YOUR OBJECTIVE →
Return every line from the one with "(sticky || odd))" through the one with "let inexact := r ≠ 0 || sticky", inclusive, exactly as it appears below.

=== ENTRIES SUPPLIED ===

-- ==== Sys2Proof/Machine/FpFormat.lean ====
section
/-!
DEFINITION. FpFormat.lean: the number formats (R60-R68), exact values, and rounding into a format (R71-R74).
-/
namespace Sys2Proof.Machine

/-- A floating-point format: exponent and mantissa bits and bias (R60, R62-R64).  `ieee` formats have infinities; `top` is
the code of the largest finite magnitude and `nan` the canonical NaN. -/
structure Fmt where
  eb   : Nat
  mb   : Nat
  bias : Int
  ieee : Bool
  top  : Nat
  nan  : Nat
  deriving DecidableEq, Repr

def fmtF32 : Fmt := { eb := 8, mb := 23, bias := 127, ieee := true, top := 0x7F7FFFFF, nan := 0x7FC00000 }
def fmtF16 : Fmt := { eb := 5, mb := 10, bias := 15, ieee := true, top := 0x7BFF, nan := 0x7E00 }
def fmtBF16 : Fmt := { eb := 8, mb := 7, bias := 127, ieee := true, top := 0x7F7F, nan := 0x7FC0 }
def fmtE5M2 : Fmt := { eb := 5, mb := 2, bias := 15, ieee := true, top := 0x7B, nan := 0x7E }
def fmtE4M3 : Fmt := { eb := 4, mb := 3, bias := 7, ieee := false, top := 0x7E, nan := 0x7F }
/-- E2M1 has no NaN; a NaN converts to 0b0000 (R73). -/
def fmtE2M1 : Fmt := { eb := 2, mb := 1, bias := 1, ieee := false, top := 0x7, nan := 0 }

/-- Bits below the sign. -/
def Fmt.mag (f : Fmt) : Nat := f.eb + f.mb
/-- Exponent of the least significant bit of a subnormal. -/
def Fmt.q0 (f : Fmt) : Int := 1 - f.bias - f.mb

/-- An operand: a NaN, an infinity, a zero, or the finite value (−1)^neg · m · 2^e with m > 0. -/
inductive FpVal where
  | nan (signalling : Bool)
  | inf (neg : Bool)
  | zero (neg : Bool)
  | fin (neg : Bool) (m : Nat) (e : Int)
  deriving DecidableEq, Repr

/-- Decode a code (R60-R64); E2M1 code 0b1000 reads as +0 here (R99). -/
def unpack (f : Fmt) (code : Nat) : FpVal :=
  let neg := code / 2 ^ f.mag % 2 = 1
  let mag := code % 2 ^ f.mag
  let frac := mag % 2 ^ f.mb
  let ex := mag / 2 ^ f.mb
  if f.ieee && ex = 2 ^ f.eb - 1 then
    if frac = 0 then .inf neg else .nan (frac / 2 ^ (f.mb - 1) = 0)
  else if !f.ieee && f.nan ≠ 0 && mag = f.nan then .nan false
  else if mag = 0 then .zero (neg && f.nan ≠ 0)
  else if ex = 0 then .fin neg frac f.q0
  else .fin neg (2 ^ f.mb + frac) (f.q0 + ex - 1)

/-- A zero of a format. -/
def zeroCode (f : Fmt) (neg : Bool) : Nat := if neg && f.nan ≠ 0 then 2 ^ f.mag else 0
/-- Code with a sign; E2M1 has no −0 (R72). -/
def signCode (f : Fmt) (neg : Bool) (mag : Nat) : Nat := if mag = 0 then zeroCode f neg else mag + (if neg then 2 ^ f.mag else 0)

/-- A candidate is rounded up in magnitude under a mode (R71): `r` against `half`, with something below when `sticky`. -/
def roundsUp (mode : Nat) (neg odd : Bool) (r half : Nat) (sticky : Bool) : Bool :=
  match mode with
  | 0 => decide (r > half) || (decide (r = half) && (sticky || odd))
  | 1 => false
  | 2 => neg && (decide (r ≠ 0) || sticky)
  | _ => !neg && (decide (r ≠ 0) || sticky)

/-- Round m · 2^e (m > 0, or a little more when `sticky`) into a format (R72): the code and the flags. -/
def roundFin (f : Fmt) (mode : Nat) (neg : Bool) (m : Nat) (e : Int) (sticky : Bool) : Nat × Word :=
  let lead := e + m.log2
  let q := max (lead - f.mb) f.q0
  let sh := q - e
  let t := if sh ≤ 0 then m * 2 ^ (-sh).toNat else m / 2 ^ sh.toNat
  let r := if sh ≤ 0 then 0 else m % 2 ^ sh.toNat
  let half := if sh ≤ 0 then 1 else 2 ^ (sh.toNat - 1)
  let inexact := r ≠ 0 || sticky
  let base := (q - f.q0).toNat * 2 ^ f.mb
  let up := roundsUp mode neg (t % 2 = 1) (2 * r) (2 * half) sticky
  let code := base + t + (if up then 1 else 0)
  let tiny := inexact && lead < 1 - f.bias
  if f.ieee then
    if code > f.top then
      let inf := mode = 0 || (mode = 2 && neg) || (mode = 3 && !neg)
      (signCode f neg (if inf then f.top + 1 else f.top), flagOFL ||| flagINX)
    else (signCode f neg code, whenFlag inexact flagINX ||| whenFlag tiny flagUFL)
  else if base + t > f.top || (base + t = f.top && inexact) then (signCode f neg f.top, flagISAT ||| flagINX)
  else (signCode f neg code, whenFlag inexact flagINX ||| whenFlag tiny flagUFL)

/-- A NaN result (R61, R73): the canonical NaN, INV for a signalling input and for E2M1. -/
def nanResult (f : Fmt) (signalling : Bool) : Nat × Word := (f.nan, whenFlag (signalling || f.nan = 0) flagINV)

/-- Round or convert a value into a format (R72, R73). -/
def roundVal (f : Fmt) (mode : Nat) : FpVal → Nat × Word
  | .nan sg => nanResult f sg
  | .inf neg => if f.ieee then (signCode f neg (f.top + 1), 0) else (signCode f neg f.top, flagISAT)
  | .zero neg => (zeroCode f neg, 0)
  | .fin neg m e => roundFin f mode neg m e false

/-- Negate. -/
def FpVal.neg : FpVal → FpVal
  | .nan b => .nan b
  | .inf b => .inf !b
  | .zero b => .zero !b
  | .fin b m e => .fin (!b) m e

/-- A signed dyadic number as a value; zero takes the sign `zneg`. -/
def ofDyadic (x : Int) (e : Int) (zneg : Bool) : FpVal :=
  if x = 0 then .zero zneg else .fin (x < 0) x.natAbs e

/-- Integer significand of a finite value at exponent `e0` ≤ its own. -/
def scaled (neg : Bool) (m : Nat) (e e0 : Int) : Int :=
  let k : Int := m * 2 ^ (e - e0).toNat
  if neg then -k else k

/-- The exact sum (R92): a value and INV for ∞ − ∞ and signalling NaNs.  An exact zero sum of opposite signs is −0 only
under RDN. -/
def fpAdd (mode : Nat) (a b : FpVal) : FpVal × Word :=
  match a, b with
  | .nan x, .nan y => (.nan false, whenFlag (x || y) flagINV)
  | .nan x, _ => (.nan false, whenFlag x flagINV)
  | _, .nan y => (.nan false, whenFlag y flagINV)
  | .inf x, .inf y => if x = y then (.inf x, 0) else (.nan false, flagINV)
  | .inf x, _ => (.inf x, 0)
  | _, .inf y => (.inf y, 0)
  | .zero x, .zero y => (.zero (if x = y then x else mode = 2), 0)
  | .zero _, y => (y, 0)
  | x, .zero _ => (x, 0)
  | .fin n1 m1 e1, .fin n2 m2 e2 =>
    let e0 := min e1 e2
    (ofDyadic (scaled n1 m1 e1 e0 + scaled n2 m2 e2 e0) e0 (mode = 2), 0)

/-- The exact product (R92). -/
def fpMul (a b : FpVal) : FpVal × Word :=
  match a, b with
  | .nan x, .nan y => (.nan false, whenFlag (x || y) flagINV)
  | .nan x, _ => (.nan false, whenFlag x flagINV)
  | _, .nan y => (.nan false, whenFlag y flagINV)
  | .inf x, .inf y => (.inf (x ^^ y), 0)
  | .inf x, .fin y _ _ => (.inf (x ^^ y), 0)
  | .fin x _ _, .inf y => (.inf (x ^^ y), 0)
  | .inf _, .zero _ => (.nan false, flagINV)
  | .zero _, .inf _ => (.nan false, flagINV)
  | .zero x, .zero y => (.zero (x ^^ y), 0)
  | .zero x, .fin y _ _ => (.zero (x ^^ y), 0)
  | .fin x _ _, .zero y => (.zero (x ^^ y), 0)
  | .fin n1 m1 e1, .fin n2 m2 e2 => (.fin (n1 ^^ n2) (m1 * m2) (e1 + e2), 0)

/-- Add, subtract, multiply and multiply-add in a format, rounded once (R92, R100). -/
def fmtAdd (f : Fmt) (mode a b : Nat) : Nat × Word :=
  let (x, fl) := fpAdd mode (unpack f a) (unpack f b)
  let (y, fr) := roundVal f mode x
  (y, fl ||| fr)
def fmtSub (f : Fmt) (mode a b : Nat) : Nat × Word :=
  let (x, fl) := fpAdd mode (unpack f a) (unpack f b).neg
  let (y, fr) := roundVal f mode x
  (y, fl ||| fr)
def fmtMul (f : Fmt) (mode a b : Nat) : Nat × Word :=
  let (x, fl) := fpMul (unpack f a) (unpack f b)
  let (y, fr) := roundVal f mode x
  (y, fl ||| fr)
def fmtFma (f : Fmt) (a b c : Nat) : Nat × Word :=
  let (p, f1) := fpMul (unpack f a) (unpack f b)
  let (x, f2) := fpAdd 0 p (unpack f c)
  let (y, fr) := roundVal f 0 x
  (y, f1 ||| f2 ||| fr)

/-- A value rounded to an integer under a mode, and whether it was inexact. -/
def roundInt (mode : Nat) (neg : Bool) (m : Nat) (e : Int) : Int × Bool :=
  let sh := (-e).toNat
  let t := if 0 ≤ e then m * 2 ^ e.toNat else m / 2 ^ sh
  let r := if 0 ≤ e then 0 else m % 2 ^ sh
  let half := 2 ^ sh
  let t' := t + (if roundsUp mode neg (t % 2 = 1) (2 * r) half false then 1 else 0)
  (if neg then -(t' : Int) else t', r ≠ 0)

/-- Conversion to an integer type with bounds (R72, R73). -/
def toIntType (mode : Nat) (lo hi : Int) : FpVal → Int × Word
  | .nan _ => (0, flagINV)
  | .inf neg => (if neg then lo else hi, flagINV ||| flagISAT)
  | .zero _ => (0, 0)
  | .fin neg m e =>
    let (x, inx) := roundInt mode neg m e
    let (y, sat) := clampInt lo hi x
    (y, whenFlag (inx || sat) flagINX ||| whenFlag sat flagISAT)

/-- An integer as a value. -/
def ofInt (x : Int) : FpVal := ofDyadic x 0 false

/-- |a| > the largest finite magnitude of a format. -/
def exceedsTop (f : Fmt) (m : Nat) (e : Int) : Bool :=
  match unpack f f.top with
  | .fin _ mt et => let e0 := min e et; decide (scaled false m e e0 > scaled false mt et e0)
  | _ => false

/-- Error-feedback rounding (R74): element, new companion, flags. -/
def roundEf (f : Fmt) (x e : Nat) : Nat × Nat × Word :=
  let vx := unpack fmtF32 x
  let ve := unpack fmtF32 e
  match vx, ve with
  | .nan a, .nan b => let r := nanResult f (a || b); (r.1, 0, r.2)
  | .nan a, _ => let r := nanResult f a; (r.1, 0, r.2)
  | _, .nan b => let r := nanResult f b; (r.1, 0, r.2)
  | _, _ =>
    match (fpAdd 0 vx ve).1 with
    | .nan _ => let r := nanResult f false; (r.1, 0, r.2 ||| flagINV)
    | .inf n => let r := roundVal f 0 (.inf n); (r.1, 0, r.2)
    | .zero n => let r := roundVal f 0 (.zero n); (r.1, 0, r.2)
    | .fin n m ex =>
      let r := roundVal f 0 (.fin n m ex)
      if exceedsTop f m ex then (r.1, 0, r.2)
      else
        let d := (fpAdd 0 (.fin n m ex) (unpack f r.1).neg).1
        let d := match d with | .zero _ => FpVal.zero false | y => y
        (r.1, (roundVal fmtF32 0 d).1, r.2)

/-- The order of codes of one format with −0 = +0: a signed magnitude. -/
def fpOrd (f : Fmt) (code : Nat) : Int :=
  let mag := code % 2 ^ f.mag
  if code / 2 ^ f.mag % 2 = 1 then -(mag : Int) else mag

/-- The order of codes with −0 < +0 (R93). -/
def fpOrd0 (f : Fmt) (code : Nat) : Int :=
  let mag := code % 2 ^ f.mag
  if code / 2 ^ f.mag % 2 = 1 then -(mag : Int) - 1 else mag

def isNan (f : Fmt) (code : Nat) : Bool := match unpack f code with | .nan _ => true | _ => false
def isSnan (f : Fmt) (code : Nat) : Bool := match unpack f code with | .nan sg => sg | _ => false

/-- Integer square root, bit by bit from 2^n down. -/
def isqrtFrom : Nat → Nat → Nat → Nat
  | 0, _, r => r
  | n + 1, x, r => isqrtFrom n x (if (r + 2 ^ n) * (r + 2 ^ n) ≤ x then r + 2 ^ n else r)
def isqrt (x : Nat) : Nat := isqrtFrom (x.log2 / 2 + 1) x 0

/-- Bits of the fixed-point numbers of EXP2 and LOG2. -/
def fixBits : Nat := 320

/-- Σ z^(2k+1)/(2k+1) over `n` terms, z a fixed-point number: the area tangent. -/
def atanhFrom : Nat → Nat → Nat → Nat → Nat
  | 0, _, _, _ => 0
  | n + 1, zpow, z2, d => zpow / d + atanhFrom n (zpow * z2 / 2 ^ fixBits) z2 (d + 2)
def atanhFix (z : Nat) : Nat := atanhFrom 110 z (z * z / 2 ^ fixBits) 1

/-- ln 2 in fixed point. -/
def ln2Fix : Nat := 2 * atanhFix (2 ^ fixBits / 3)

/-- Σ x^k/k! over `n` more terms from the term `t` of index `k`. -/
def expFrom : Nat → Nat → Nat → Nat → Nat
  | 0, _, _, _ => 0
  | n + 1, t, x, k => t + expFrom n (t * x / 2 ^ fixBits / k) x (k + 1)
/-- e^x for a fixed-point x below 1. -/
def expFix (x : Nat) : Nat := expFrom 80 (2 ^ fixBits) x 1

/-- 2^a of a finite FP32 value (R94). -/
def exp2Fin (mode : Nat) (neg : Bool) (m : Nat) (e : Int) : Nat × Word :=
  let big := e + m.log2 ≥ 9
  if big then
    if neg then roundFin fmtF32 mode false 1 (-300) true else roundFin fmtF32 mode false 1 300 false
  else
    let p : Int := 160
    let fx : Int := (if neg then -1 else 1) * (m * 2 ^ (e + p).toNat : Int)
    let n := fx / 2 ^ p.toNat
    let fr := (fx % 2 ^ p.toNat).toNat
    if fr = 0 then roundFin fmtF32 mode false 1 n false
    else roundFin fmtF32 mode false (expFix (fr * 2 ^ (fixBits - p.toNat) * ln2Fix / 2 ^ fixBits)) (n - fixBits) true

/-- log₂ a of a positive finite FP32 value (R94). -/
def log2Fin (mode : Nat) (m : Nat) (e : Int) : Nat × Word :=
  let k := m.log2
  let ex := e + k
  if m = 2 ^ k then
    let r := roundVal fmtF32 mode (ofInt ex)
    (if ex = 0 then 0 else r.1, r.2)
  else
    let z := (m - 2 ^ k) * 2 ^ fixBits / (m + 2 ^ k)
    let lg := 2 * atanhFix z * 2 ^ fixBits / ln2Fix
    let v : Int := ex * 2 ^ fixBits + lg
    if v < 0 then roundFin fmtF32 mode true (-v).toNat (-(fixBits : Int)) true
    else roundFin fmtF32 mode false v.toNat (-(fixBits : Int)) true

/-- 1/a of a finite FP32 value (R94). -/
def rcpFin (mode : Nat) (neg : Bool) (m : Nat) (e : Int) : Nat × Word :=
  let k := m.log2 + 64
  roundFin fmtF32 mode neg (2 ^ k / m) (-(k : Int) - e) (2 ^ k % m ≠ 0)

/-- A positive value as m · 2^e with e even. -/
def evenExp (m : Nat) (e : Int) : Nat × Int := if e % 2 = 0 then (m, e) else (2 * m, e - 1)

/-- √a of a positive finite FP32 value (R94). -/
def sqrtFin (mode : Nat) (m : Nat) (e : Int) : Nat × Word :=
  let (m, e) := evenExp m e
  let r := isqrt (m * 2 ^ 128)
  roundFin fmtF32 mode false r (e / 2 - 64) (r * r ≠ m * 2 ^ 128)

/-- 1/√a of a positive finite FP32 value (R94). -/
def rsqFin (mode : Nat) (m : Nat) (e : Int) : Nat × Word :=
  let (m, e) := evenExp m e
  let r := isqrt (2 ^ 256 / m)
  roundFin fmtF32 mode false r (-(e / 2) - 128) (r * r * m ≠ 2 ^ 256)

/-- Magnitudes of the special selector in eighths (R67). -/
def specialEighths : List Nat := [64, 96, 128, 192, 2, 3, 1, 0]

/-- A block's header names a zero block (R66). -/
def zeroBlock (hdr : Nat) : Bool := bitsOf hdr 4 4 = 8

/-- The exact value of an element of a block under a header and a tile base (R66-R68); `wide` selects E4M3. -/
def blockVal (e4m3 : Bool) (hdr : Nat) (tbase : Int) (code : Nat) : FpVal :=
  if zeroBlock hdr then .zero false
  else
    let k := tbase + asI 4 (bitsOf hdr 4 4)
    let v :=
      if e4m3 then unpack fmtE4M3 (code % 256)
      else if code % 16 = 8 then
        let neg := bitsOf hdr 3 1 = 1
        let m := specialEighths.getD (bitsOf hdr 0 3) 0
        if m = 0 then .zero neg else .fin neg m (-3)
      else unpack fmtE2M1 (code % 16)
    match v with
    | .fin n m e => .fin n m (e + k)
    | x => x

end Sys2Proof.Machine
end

===

PROBLEM SOLUTION →
  | 0 => decide (r > half) || (decide (r = half) && (sticky || odd))
  | 1 => false
  | 2 => neg && (decide (r ≠ 0) || sticky)
  | _ => !neg && (decide (r ≠ 0) || sticky)

/-- Round m · 2^e (m > 0, or a little more when `sticky`) into a format (R72): the code and the flags. -/
def roundFin (f : Fmt) (mode : Nat) (neg : Bool) (m : Nat) (e : Int) (sticky : Bool) : Nat × Word :=
  let lead := e + m.log2
  let q := max (lead - f.mb) f.q0
  let sh := q - e
  let t := if sh ≤ 0 then m * 2 ^ (-sh).toNat else m / 2 ^ sh.toNat
  let r := if sh ≤ 0 then 0 else m % 2 ^ sh.toNat
  let half := if sh ≤ 0 then 1 else 2 ^ (sh.toNat - 1)
  let inexact := r ≠ 0 || sticky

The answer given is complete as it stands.